In the last two posts on Using AI to Extract Key Messages from Your Blog for Social Media – Part I and Part II, we explored how the power of AI can be helpful in converting your lengthy write-up into an effective summary. Let’s kick this up a notch.
Words are great, but as they say, a picture is worth 1000 words. So, what if we take this great summary and enhance it with captivating visuals to go along with the words. And then stitch the summarized words with matched visuals into a video accompanied with suitable audio? The richness that comes with a video combining visuals, audio and words is indisputable. But, how realistic is the way to accomplish this? Can this be done at scale? And can it be done automatically and seamlessly? Let’s dig deeper.
As you have seen in previous posts, Pictory will read the article and reveal to you a collection of sentences that each account for one scene in the future video.
Entity Recognition
Pictory begins this process by finding the most relevant keywords in the sentence. To find the keywords, Pictory focuses on the entities within the sentence. For this, Pictory uses an algorithm, where the input is the sentence, and the output is a set of entities present in the sentence. Sentences vary in length and the number of entities – the key is to find the entity that is the closest to the context of not only the stand-alone sentence, but also the entire article.
Words are great, but accompanying them with appropriate visuals can create magic
Adding Article Context
Suppose the sentence is “The corona virus spreads from bats.” In this sentence, the entities are “bats” and “corona virus” – the two nouns. Now the task is to find one visual that encompasses the core purpose of this sentence. So which entity would we select as the search keyword to find that one visual for – bats or the virus?
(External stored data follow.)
/-- R155, R61, R148: LINK STATUS reports the counters, the holder and the notice as they stand, and records them. At the
delivery the counters fall by what was reported, and a notice reported set is cleared unless the lost-again marker holds
it; then the next frame is composed. -/
def Obligations.LinkStatusReportsAndConsumes : Prop :=
  (∀ (l : LinkId) (rest : List Request) (s s1 : State), atComposition l .linkStatus rest s s1 →
    exec (.linkStatus l) s = .next (renewLease l
      { s1 with
        links := upd s1.links l fun k =>
          { k with
            queue := rest
            status := some
              { accepted := k.accepted, corrected := k.corrected, discarded := k.discarded, breaks := k.breaks,
                notice := s1.views[l].leaseLost }
            tx := .sending (longReply .linkStatusData
              (be16 (BitVec.ofNat 16 k.accepted) ++ be16 (BitVec.ofNat 16 k.corrected) ++
                be16 (BitVec.ofNat 16 k.discarded) ++
                [BitVec.ofNat 8 k.breaks,
                  match s1.lease.holder with
                  | none => 0xFF
                  | some h => BitVec.ofNat 8 h.val,
                  if s1.views[l].leaseLost then 1 else 0])) } })) ∧
  ∀ (l : LinkId) (s : State) (r : StatusReported), isSending l .linkStatusData s → s.links[l].status = some r → ∃ u,
    exec (.replyDelivery l) s = .next (composeNext l u) ∧
    u.links = upd s.links l (fun k =>
      { k with
        accepted := k.accepted - r.accepted
        corrected := k.corrected - r.corrected
        discarded := k.discarded - r.discarded
        breaks := k.breaks - r.breaks
        status := none }) ∧
    u.views = upd s.views l (fun v =>
      { v with leaseLost := if r.notice then v.lostAgain else v.leaseLost, lostAgain := false }) ∧
    u = { s with links := u.links, views := u.views, attention := u.attention }

/-! ## Invariants -/

/-- The invariants below hold at reset. -/
def Obligations.InvariantsHoldAtReset : Prop :=
  queuesBounded State.reset ∧ accountsMatchMask State.reset ∧ settingsLegal State.reset ∧
    leaseConsistent State.reset ∧ channelsConsistent State.reset ∧ attentionCurrent State.reset ∧
    accountsWithinLimits State.reset ∧ linksConsistent State.reset ∧ captureMemoryConsistent State.reset

/-- R136, R145, R146, R151: every step keeps every request queue at no more than 4 requests, whatever else holds; and,
that given, it keeps the line with its owner, the bytes still to send at the end of the frame composed, and a report or
status in flight with the frame that carries it. -/
def Obligations.StepKeepsLinksConsistent : Prop :=
  (∀ s t : State, queuesBounded s → step s = .next t → queuesBounded t) ∧
    ∀ s t : State, linksConsistent s → step s = .next t → linksConsistent t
This is where the context of the entire article comes into play. If the article’s key message is centered around the corona virus, we would need to select the “corona virus” entity to find the appropriate visual. On the other hand, if the focus of the article is to discuss different kinds of animals that spread various diseases, we would need to choose “bats” as the entity to find the suitable visual. This is exactly the thought process that Pictory’s AI goes through in order to choose an entity for each sentence from the list of entities extracted from each sentence.
Finding the Best Visuals
When finding a visual, Pictory has access to a plethora of visual choices from the millions of stock visuals (image and videos) available within media platforms such as ShutterStock, Pixabay, Storyblocks etc., that the tool utilizes. Choices are great, but the task is to find one best fit match. So, let’s say that one keyword for that sentence is “corona virus”. This will be the search term for the media content platforms. When the term “corona virus” is looked up, a range of visuals appear – ones with bats, ones with solely the virus, ones with human associated with the virus, etc. The task is now to decide which variation of the visual is best for the sentence.
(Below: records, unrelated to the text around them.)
-- ==== Sys2Proof/Laws/State.lean ====
section
/-! SUPPORT. Each update of one register file: what it changes, and that it changes no other field of the state. -/

namespace Sys2Proof.Machine

@[simp] theorem State.modChannel_channels (s : State) (i : ChannelId) (f : Channel → Channel) :
    (s.modChannel i f).channels = upd s.channels i f := rfl

@[simp] theorem State.modChannel_phase (s : State) (i : ChannelId) (f : Channel → Channel) : (s.modChannel i f).phase = s.phase := rfl

@[simp] theorem State.modChannel_tickCount (s : State) (i : ChannelId) (f : Channel → Channel) : (s.modChannel i f).tickCount = s.tickCount := rfl

@[simp] theorem State.modChannel_straps (s : State) (i : ChannelId) (f : Channel → Channel) : (s.modChannel i f).straps = s.straps := rfl

@[simp] theorem State.modChannel_settings (s : State) (i : ChannelId) (f : Channel → Channel) : (s.modChannel i f).settings = s.settings := rfl

@[simp] theorem State.modChannel_polls (s : State) (i : ChannelId) (f : Channel → Channel) : (s.modChannel i f).polls = s.polls := rfl

@[simp] theorem State.modChannel_bus (s : State) (i : ChannelId) (f : Channel → Channel) : (s.modChannel i f).bus = s.bus := rfl

@[simp] theorem State.modChannel_views (s : State) (i : ChannelId) (f : Channel → Channel) : (s.modChannel i f).views = s.views := rfl

@[simp] theorem State.modChannel_attention (s : State) (i : ChannelId) (f : Channel → Channel) : (s.modChannel i f).attention = s.attention := rfl

@[simp] theorem State.modChannel_triggers (s : State) (i : ChannelId) (f : Channel → Channel) : (s.modChannel i f).triggers = s.triggers := rfl

@[simp] theorem State.modChannel_slots (s : State) (i : ChannelId) (f : Channel → Channel) : (s.modChannel i f).slots = s.slots := rfl

@[simp] theorem State.modChannel_rings (s : State) (i : ChannelId) (f : Channel → Channel) : (s.modChannel i f).rings = s.rings := rfl

@[simp] theorem State.modChannel_lease (s : State) (i : ChannelId) (f : Channel → Channel) : (s.modChannel i f).lease = s.lease := rfl

@[simp] theorem State.modChannel_links (s : State) (i : ChannelId) (f : Channel → Channel) : (s.modChannel i f).links = s.links := rfl

@[simp] theorem State.modChannel_pending (s : State) (i : ChannelId) (f : Channel → Channel) : (s.modChannel i f).pending = s.pending := rfl

@[simp] theorem State.modPoll_polls (s : State) (i : ChannelId) (f : Poll → Poll) :
    (s.modPoll i f).polls = upd s.polls i f := rfl

@[simp] theorem State.modPoll_phase (s : State) (i : ChannelId) (f : Poll → Poll) : (s.modPoll i f).phase = s.phase := rfl

@[simp] theorem State.modPoll_tickCount (s : State) (i : ChannelId) (f : Poll → Poll) : (s.modPoll i f).tickCount = s.tickCount := rfl

@[simp] theorem State.modPoll_straps (s : State) (i : ChannelId) (f : Poll → Poll) : (s.modPoll i f).straps = s.straps := rfl

@[simp] theorem State.modPoll_settings (s : State) (i : ChannelId) (f : Poll → Poll) : (s.modPoll i f).settings = s.settings := rfl

@[simp] theorem State.modPoll_channels (s : State) (i : ChannelId) (f : Poll → Poll) : (s.modPoll i f).channels = s.channels := rfl

@[simp] theorem State.modPoll_bus (s : State) (i : ChannelId) (f : Poll → Poll) : (s.modPoll i f).bus = s.bus := rfl

@[simp] theorem State.modPoll_views (s : State) (i : ChannelId) (f : Poll → Poll) : (s.modPoll i f).views = s.views := rfl

@[simp] theorem State.modPoll_attention (s : State) (i : ChannelId) (f : Poll → Poll) : (s.modPoll i f).attention = s.attention := rfl

@[simp] theorem State.modPoll_triggers (s : State) (i : ChannelId) (f : Poll → Poll) : (s.modPoll i f).triggers = s.triggers := rfl

@[simp] theorem State.modPoll_slots (s : State) (i : ChannelId) (f : Poll → Poll) : (s.modPoll i f).slots = s.slots := rfl

@[simp] theorem State.modPoll_rings (s : State) (i : ChannelId) (f : Poll → Poll) : (s.modPoll i f).rings = s.rings := rfl

@[simp] theorem State.modPoll_lease (s : State) (i : ChannelId) (f : Poll → Poll) : (s.modPoll i f).lease = s.lease := rfl

@[simp] theorem State.modPoll_links (s : State) (i : ChannelId) (f : Poll → Poll) : (s.modPoll i f).links = s.links := rfl

@[simp] theorem State.modPoll_pending (s : State) (i : ChannelId) (f : Poll → Poll) : (s.modPoll i f).pending = s.pending := rfl

@[simp] theorem State.modView_views (s : State) (i : LinkId) (f : View → View) :
    (s.modView i f).views = upd s.views i f := rfl

@[simp] theorem State.modView_phase (s : State) (i : LinkId) (f : View → View) : (s.modView i f).phase = s.phase := rfl

@[simp] theorem State.modView_tickCount (s : State) (i : LinkId) (f : View → View) : (s.modView i f).tickCount = s.tickCount := rfl

@[simp] theorem State.modView_straps (s : State) (i : LinkId) (f : View → View) : (s.modView i f).straps = s.straps := rfl

@[simp] theorem State.modView_settings (s : State) (i : LinkId) (f : View → View) : (s.modView i f).settings = s.settings := rfl

@[simp] theorem State.modView_channels (s : State) (i : LinkId) (f : View → View) : (s.modView i f).channels = s.channels := rfl

@[simp] theorem State.modView_polls (s : State) (i : LinkId) (f : View → View) : (s.modView i f).polls = s.polls := rfl

@[simp] theorem State.modView_bus (s : State) (i : LinkId) (f : View → View) : (s.modView i f).bus = s.bus := rfl

@[simp] theorem State.modView_attention (s : State) (i : LinkId) (f : View → View) : (s.modView i f).attention = s.attention := rfl

@[simp] theorem State.modView_triggers (s : State) (i : LinkId) (f : View → View) : (s.modView i f).triggers = s.triggers := rfl

@[simp] theorem State.modView_slots (s : State) (i : LinkId) (f : View → View) : (s.modView i f).slots = s.slots := rfl

@[simp] theorem State.modView_rings (s : State) (i : LinkId) (f : View → View) : (s.modView i f).rings = s.rings := rfl

@[simp] theorem State.modView_lease (s : State) (i : LinkId) (f : View → View) : (s.modView i f).lease = s.lease := rfl

@[simp] theorem State.modView_links (s : State) (i : LinkId) (f : View → View) : (s.modView i f).links = s.links := rfl

@[simp] theorem State.modView_pending (s : State) (i : LinkId) (f : View → View) : (s.modView i f).pending = s.pending := rfl

@[simp] theorem State.modAttention_attention (s : State) (i : LinkId) (f : Attention → Attention) :
    (s.modAttention i f).attention = upd s.attention i f := rfl

@[simp] theorem State.modAttention_phase (s : State) (i : LinkId) (f : Attention → Attention) : (s.modAttention i f).phase = s.phase := rfl

@[simp] theorem State.modAttention_tickCount (s : State) (i : LinkId) (f : Attention → Attention) : (s.modAttention i f).tickCount = s.tickCount := rfl

@[simp] theorem State.modAttention_straps (s : State) (i : LinkId) (f : Attention → Attention) : (s.modAttention i f).straps = s.straps := rfl

@[simp] theorem State.modAttention_settings (s : State) (i : LinkId) (f : Attention → Attention) : (s.modAttention i f).settings = s.settings := rfl

@[simp] theorem State.modAttention_channels (s : State) (i : LinkId) (f : Attention → Attention) : (s.modAttention i f).channels = s.channels := rfl

@[simp] theorem State.modAttention_polls (s : State) (i : LinkId) (f : Attention → Attention) : (s.modAttention i f).polls = s.polls := rfl

@[simp] theorem State.modAttention_bus (s : State) (i : LinkId) (f : Attention → Attention) : (s.modAttention i f).bus = s.bus := rfl

@[simp] theorem State.modAttention_views (s : State) (i : LinkId) (f : Attention → Attention) : (s.modAttention i f).views = s.views := rfl

@[simp] theorem State.modAttention_triggers (s : State) (i : LinkId) (f : Attention → Attention) : (s.modAttention i f).triggers = s.triggers := rfl

@[simp] theorem State.modAttention_slots (s : State) (i : LinkId) (f : Attention → Attention) : (s.modAttention i f).slots = s.slots := rfl

@[simp] theorem State.modAttention_rings (s : State) (i : LinkId) (f : Attention → Attention) : (s.modAttention i f).rings = s.rings := rfl

@[simp] theorem State.modAttention_lease (s : State) (i : LinkId) (f : Attention → Attention) : (s.modAttention i f).lease = s.lease := rfl

@[simp] theorem State.modAttention_links (s : State) (i : LinkId) (f : Attention → Attention) : (s.modAttention i f).links = s.links := rfl

@[simp] theorem State.modAttention_pending (s : State) (i : LinkId) (f : Attention → Attention) : (s.modAttention i f).pending = s.pending := rfl

@[simp] theorem State.modTrigger_triggers (s : State) (i : TriggerId) (f : Trigger → Trigger) :
    (s.modTrigger i f).triggers = upd s.triggers i f := rfl

@[simp] theorem State.modTrigger_phase (s : State) (i : TriggerId) (f : Trigger → Trigger) : (s.modTrigger i f).phase = s.phase := rfl

@[simp] theorem State.modTrigger_tickCount (s : State) (i : TriggerId) (f : Trigger → Trigger) : (s.modTrigger i f).tickCount = s.tickCount := rfl

@[simp] theorem State.modTrigger_straps (s : State) (i : TriggerId) (f : Trigger → Trigger) : (s.modTrigger i f).straps = s.straps := rfl

@[simp] theorem State.modTrigger_settings (s : State) (i : TriggerId) (f : Trigger → Trigger) : (s.modTrigger i f).settings = s.settings := rfl

@[simp] theorem State.modTrigger_channels (s : State) (i : TriggerId) (f : Trigger → Trigger) : (s.modTrigger i f).channels = s.channels := rfl

@[simp] theorem State.modTrigger_polls (s : State) (i : TriggerId) (f : Trigger → Trigger) : (s.modTrigger i f).polls = s.polls := rfl

@[simp] theorem State.modTrigger_bus (s : State) (i : TriggerId) (f : Trigger → Trigger) : (s.modTrigger i f).bus = s.bus := rfl

@[simp] theorem State.modTrigger_views (s : State) (i : TriggerId) (f : Trigger → Trigger) : (s.modTrigger i f).views = s.views := rfl

@[simp] theorem State.modTrigger_attention (s : State) (i : TriggerId) (f : Trigger → Trigger) : (s.modTrigger i f).attention = s.attention := rfl

@[simp] theorem State.modTrigger_slots (s : State) (i : TriggerId) (f : Trigger → Trigger) : (s.modTrigger i f).slots = s.slots := rfl

@[simp] theorem State.modTrigger_rings (s : State) (i : TriggerId) (f : Trigger → Trigger) : (s.modTrigger i f).rings = s.rings := rfl

@[simp] theorem State.modTrigger_lease (s : State) (i : TriggerId) (f : Trigger → Trigger) : (s.modTrigger i f).lease = s.lease := rfl

@[simp] theorem State.modTrigger_links (s : State) (i : TriggerId) (f : Trigger → Trigger) : (s.modTrigger i f).links = s.links := rfl

@[simp] theorem State.modTrigger_pending (s : State) (i : TriggerId) (f : Trigger → Trigger) : (s.modTrigger i f).pending = s.pending := rfl

@[simp] theorem State.modRing_rings (s : State) (i : LinkId) (f : Ring → Ring) :
    (s.modRing i f).rings = upd s.rings i f := rfl

@[simp] theorem State.modRing_phase (s : State) (i : LinkId) (f : Ring → Ring) : (s.modRing i f).phase = s.phase := rfl

@[simp] theorem State.modRing_tickCount (s : State) (i : LinkId) (f : Ring → Ring) : (s.modRing i f).tickCount = s.tickCount := rfl

@[simp] theorem State.modRing_straps (s : State) (i : LinkId) (f : Ring → Ring) : (s.modRing i f).straps = s.straps := rfl

@[simp] theorem State.modRing_settings (s : State) (i : LinkId) (f : Ring → Ring) : (s.modRing i f).settings = s.settings := rfl

@[simp] theorem State.modRing_channels (s : State) (i : LinkId) (f : Ring → Ring) : (s.modRing i f).channels = s.channels := rfl

@[simp] theorem State.modRing_polls (s : State) (i : LinkId) (f : Ring → Ring) : (s.modRing i f).polls = s.polls := rfl

@[simp] theorem State.modRing_bus (s : State) (i : LinkId) (f : Ring → Ring) : (s.modRing i f).bus = s.bus := rfl

@[simp] theorem State.modRing_views (s : State) (i : LinkId) (f : Ring → Ring) : (s.modRing i f).views = s.views := rfl

@[simp] theorem State.modRing_attention (s : State) (i : LinkId) (f : Ring → Ring) : (s.modRing i f).attention = s.attention := rfl

@[simp] theorem State.modRing_triggers (s : State) (i : LinkId) (f : Ring → Ring) : (s.modRing i f).triggers = s.triggers := rfl

@[simp] theorem State.modRing_slots (s : State) (i : LinkId) (f : Ring → Ring) : (s.modRing i f).slots = s.slots := rfl

@[simp] theorem State.modRing_lease (s : State) (i : LinkId) (f : Ring → Ring) : (s.modRing i f).lease = s.lease := rfl

@[simp] theorem State.modRing_links (s : State) (i : LinkId) (f : Ring → Ring) : (s.modRing i f).links = s.links := rfl

@[simp] theorem State.modRing_pending (s : State) (i : LinkId) (f : Ring → Ring) : (s.modRing i f).pending = s.pending := rfl

@[simp] theorem State.modLink_links (s : State) (i : LinkId) (f : Link → Link) :
    (s.modLink i f).links = upd s.links i f := rfl

@[simp] theorem State.modLink_phase (s : State) (i : LinkId) (f : Link → Link) : (s.modLink i f).phase = s.phase := rfl

@[simp] theorem State.modLink_tickCount (s : State) (i : LinkId) (f : Link → Link) : (s.modLink i f).tickCount = s.tickCount := rfl

@[simp] theorem State.modLink_straps (s : State) (i : LinkId) (f : Link → Link) : (s.modLink i f).straps = s.straps := rfl

@[simp] theorem State.modLink_settings (s : State) (i : LinkId) (f : Link → Link) : (s.modLink i f).settings = s.settings := rfl

@[simp] theorem State.modLink_channels (s : State) (i : LinkId) (f : Link → Link) : (s.modLink i f).channels = s.channels := rfl

@[simp] theorem State.modLink_polls (s : State) (i : LinkId) (f : Link → Link) : (s.modLink i f).polls = s.polls := rfl

@[simp] theorem State.modLink_bus (s : State) (i : LinkId) (f : Link → Link) : (s.modLink i f).bus = s.bus := rfl

@[simp] theorem State.modLink_views (s : State) (i : LinkId) (f : Link → Link) : (s.modLink i f).views = s.views := rfl

@[simp] theorem State.modLink_attention (s : State) (i : LinkId) (f : Link → Link) : (s.modLink i f).attention = s.attention := rfl

@[simp] theorem State.modLink_triggers (s : State) (i : LinkId) (f : Link → Link) : (s.modLink i f).triggers = s.triggers := rfl

@[simp] theorem State.modLink_slots (s : State) (i : LinkId) (f : Link → Link) : (s.modLink i f).slots = s.slots := rfl

@[simp] theorem State.modLink_rings (s : State) (i : LinkId) (f : Link → Link) : (s.modLink i f).rings = s.rings := rfl

@[simp] theorem State.modLink_lease (s : State) (i : LinkId) (f : Link → Link) : (s.modLink i f).lease = s.lease := rfl

@[simp] theorem State.modLink_pending (s : State) (i : LinkId) (f : Link → Link) : (s.modLink i f).pending = s.pending := rfl

/-- Two states with the same fields are equal. -/
theorem State.eq_of_fields {s t : State} (phase : s.phase = t.phase) (tickCount : s.tickCount = t.tickCount)
    (straps : s.straps = t.straps) (settings : s.settings = t.settings) (channels : s.channels = t.channels)
    (polls : s.polls = t.polls) (bus : s.bus = t.bus) (views : s.views = t.views)
    (attention : s.attention = t.attention) (triggers : s.triggers = t.triggers) (slots : s.slots = t.slots)
    (rings : s.rings = t.rings) (lease : s.lease = t.lease) (links : s.links = t.links)
    (pending : s.pending = t.pending) : s = t := by
  cases s; cases t; simp_all

end Sys2Proof.Machine
end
Pictory calculates the cosine similarity between the vector of the description and the vector of the entire article in order to find the best visual suited to the article’s context.
Pictory again harnesses the power of vector mapping to do so. Let’s take a look at what this means. So, each of these stock images or videos has a particular description (tags) associated with it. This is a description of the content in the medium. Pictory extracts the descriptions associated with the top visuals that are a potential match to the keyword. Pictory calculates the cosine similarity between the vector of the description and the vector of the entire article in order to find the best visual suited to the article’s context. Cosine similarity is derived via a mathematical formula, which is applied to the vector. Every visual would have a cosine score, and Pictory then sorts the visuals based on the score and the highest match (1 being the best) visual is ultimately selected.
Customizing your choices
Now, while the process described above works most times, there are always cases out of the ordinary. What if the user isn’t happy with the visual the tool selects? What if the user wants to use a custom visual?
Pictory utilizes computer-vision based enhancement to tackle this. Suppose a user wants to alter the visual that Pictory has chosen for a particular scene. The user can either perform a manual search on Pictory, or can input their own image into the platform. In the case of the latter, Pictory utilizes computer vision to obtain keywords that describe components of the image. Thereafter, Pictory repeats the process detailed in the previous sections to obtain visuals from those keywords to reveal to the user, to ensure the user has several options to choose from if they desire to do so.
In other AI applications, the power of Machine Learning can also be utilized to take in specifications for image quality and/or size to further comb through via that lens. Systems can harness collaborative filtering, a method to help make predictions about user interests through collective preference data from several users, to further enhance the visual output. Not only can AI do this, but it can also create captivating visuals from scratch through Generative Adversarial Networks (GANs) to add a uniqueness factor to the visuals.
Summary
In summary, using AI to find the best visuals for creating a video from an article involves the following steps:
(1) Find the best keywords/entities associated with the context of the sentence.
(2) Use the keyword to find appropriate visual choices from available image platforms along with description for the visuals.
(3) Select one visual based on the description mapping to the context of the entire article.